Start of Given entries

-- ==== Sys2Proof/Machine/Update.lean ====
section
/-!
DEFINITION. Updates: the rules of a group, its short weights, the undo journal of a LEAN group, and the runs of a step up
to UPDATED (R27, R29, R237 to R240, R303 to R319, R325, R333 to R340, R569).
-/

namespace Sys2Proof.Machine

/-! ### What an update works with -/

/-- A group under update: its number and entry, placement, intake set, scalars, step, seed, clip factor and loss-scale
exponent, the rows that are present and the clip of R311. -/
structure UCtx where
  n    : Nat
  g    : Group
  pl   : Bool
  b    : Bool
  sc   : Scalars
  t    : BitVec 64
  seed : BitVec 64
  clip : F32
  exp  : BitVec 8
  rows : List Nat
  /-- k_clip of the step, and whether it comes from a poisoned word (R179, R311). -/
  kClip : F32 × Bool
  deriving DecidableEq, Repr

def emptyScalars : Scalars :=
  { lr := 0, omb1 := 0, omb2 := 0, bc1 := 0, bc2 := 0, b1 := 0, b2 := 0, eps := 0, lam := 0, clipD := 0,
    rnd := 0, eLsb := 0, catchUp := false }

/-- maximumNumber of IEEE 754 against 1.0 (R311). -/
def f32MaxOne (x : F32) : F32 := if f32IsNan x then f32One else if f32Lt f32One x then x else f32One

/-- k_clip of a FACTORED group for step t: Q of the read slot when the update runs, CLIP_D as the seal result found it
(R297, R301, R311). -/
def Group.kClip (g : Group) (t : BitVec 64) (clipD : F32) : F32 × Bool :=
  let q := if t.toNat % 2 = 0 then g.qA else g.qB
  (f32MaxOne (f32Div (f32Sqrt (f32Div q.1 (f32OfInt g.n))) clipD), q.2)

/-- The context of group n in set b's step under a clip factor and an exponent. -/
def State.uctx (s : State) (b : Bool) (n : Nat) (g : Group) (clip : F32) (exp : BitVec 8) : UCtx :=
  let x := s.set b
  let sc := Sparse.get emptyScalars x.scalars n
  { n := n, g := g, pl := s.gPlaced g, b := b, sc := sc, t := x.step, seed := s.ctl.seed,
    clip := clip, exp := exp, rows := Sparse.get [] x.present n,
    kClip := if g.rule = 1 then g.kClip x.step sc.clipD else (f32One, false) }

def UCtx.rd (c : UCtx) : Nat := c.g.rdSlot c.t
def UCtx.wr (c : UCtx) : Nat := c.g.wrSlot c.t

/-- Placement row of an element. -/
def UCtx.rowOf (c : UCtx) (i : Nat) : Nat := i / c.g.width

/-- The update touches an element (R308, R314). -/
def UCtx.touches (c : UCtx) (i : Nat) : Bool := !c.g.sparse || c.rows.contains (c.rowOf i)

def UCtx.loc (c : UCtx) (a : Arr) (slot i : Nat) : Loc := c.g.arrLoc c.pl a slot i

/-- The gradient of an element, and whether a word it comes from is poisoned (R247, R303). -/
def State.gradOf (s : State) (c : UCtx) (i : Nat) : F32 × Bool :=
  let a := s.peekNat (c.loc .acc (b2n c.b) i) 8
  let m := s.peekNat (c.loc .nf (b2n c.b) i) 1
  let g0 := accF32 (BitVec.ofNat 64 a.1) c.sc.eLsb c.exp.toInt
  (if bit m.1 (c.g.nfBit c.pl i) then 0 else f32Mul g0 c.clip, a.2 || m.2)

/-- A stored moment decoded to FP32 (R228, R304). -/
def State.momentOf (s : State) (c : UCtx) (first : Bool) (i : Nat) : F32 × Bool :=
  let a := if first then Arr.m else Arr.v
  let fmt := if first then c.g.mFmt else c.g.vFmt
  let v := s.peekNat (c.loc a c.rd i) (momBytes fmt)
  if fmt = 0 then (f32Of (fmtBf16.decode v.1), v.2)
  else if fmt = 1 then (BitVec.ofNat 32 v.1, v.2)
  else
    let sc := s.peekNat (c.loc (if first then .mScale else .vScale) c.rd (i / 64)) 4
    (q8Decode first (BitVec.ofNat 8 v.1) (BitVec.ofNat 32 sc.1), v.2 || sc.2)

/-- The stored master pair of an element. -/
def State.pairOf (s : State) (c : UCtx) (slot i : Nat) : (F32 × BitVec 16) × Bool :=
  let h := s.peekNat (c.loc .head slot i) 4
  let t := s.peekNat (c.loc .tail slot i) 2
  ((BitVec.ofNat 32 h.1, BitVec.ofNat 16 t.1), h.2 || t.2)

/-- RCNT of a row. -/
def State.rcntOf (s : State) (c : UCtx) (u : Nat) : Nat × Bool := s.peekNat (c.loc .rcnt 0 u) 4

/-- RLAST of a row. -/
def State.rlastOf (s : State) (c : UCtx) (u : Nat) : Nat × Bool := s.peekNat (c.loc .rlast 0 u) 4

/-! ### The rules -/

/-- What the update of one element yields: the new pair, the new moments in FP32, and what a poisoned input reaches
(R179). -/
structure UElem where
  i    : Nat
  h    : F32
  tl   : BitVec 16
  m    : F32
  v    : F32
  badH : Bool
  badM : Bool
  badV : Bool
  deriving DecidableEq, Repr

/-- The pair after catch-up decay (R315). -/
def State.decayed (s : State) (c : UCtx) (i : Nat) (p : (F32 × BitVec 16) × Bool) : (F32 × BitVec 16) × Bool :=
  if c.sc.catchUp ∧ c.g.sparse then
    let l := s.rlastOf c (c.rowOf i)
    let k := (c.t.toNat % 2 ^ 32 + 2 ^ 32 - l.1 + 2 ^ 32 - 1) % 2 ^ 32
    if k = 0 then (p.1, p.2 || l.2)
    else
      let f := f32Pow (f32Sub f32One (f32Mul c.sc.lr c.sc.lam)) k
      let dc := f32Mul (f32Sub f32One f) p.1.1
      (pairAdd p.1.1 p.1.2 (f32Neg dc), p.2 || l.2)
  else p

/-- bc1 and bc2 of an element: of its row in a sparse group (R302, R308). -/
def State.biasOf (s : State) (c : UCtx) (i : Nat) : (F32 × F32) × Bool :=
  if c.g.sparse then
    let r := s.rcntOf c (c.rowOf i)
    ((f32Sub f32One (f32Pow c.sc.b1 (r.1 + 1)), f32Sub f32One (f32Pow c.sc.b2 (r.1 + 1))), r.2)
  else ((c.sc.bc1, c.sc.bc2), false)

/-- The step quantity d = lr × (λ h + r) taken off the pair (R305). -/
def UCtx.descend (c : UCtx) (p : F32 × BitVec 16) (r : F32) : F32 × BitVec 16 :=
  pairAdd p.1 p.2 (f32Neg (f32Mul c.sc.lr (f32Fma c.sc.lam p.1 r)))

/-- ADAMW (R306). -/
def State.adamw (s : State) (c : UCtx) (i : Nat) : UElem :=
  let g := s.gradOf c i
  let p := s.decayed c i (s.pairOf c c.rd i)
  let m0 := s.momentOf c true i
  let v0 := s.momentOf c false i
  let bc := s.biasOf c i
  let m1 := f32Fma c.sc.b1 m0.1 (f32Mul c.sc.omb1 g.1)
  let v1 := f32Fma c.sc.b2 v0.1 (f32Mul c.sc.omb2 (f32Mul g.1 g.1))
  let den := f32Add (f32Sqrt (f32Div v1 bc.1.2)) c.sc.eps
  let q := c.descend p.1 (f32Div (f32Div m1 bc.1.1) den)
  { i := i, h := q.1, tl := q.2, m := m1, v := v1, badH := g.2 || p.2 || m0.2 || v0.2 || bc.2, badM := g.2 || m0.2, badV := g.2 || v0.2 }

/-- MOMENTUM (R313). -/
def State.momentum (s : State) (c : UCtx) (i : Nat) : UElem :=
  let g := s.gradOf c i
  let p := s.decayed c i (s.pairOf c c.rd i)
  let m0 := s.momentOf c true i
  let m1 := f32Fma c.sc.b1 m0.1 g.1
  let st := if c.g.nesterov then f32Fma c.sc.b1 m1 g.1 else m1
  let q := c.descend p.1 st
  { i := i, h := q.1, tl := q.2, m := m1, v := 0, badH := g.2 || p.2 || m0.2, badM := g.2 || m0.2, badV := false }

/-- uu of a FACTORED group, the unclipped update (R310). -/
def State.factoredUu (s : State) (c : UCtx) (i : Nat) : F32 × Bool :=
  let g := s.gradOf c i
  let r := Sparse.get (0, false) c.g.rStage (i / c.g.cols)
  let k := Sparse.get (0, false) c.g.cStage (i % c.g.cols)
  let vh := f32Div (f32Mul r.1 k.1) c.g.meanR.1
  (f32Div g.1 (f32Sqrt vh), g.2 || r.2 || k.2 || c.g.meanR.2)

End of Given entries

Exercise:
Only the lines from the one containing "let st := if" through the final line of the records above should be printed, exactly as they stand.

Answer box:
  let st := if c.g.nesterov then f32Fma c.sc.b1 m1 g.1 else m1
  let q := c.descend p.1 st
  { i := i, h := q.1, tl := q.2, m := m1, v := 0, badH := g.2 || p.2 || m0.2, badM := g.2 || m0.2, badV := false }

/-- uu of a FACTORED group, the unclipped update (R310). -/
def State.factoredUu (s : State) (c : UCtx) (i : Nat) : F32 × Bool :=
  let g := s.gradOf c i
  let r := Sparse.get (0, false) c.g.rStage (i / c.g.cols)
  let k := Sparse.get (0, false) c.g.cStage (i % c.g.cols)
  let vh := f32Div (f32Mul r.1 k.1) c.g.meanR.1
  (f32Div g.1 (f32Sqrt vh), g.2 || r.2 || k.2 || c.g.meanR.2)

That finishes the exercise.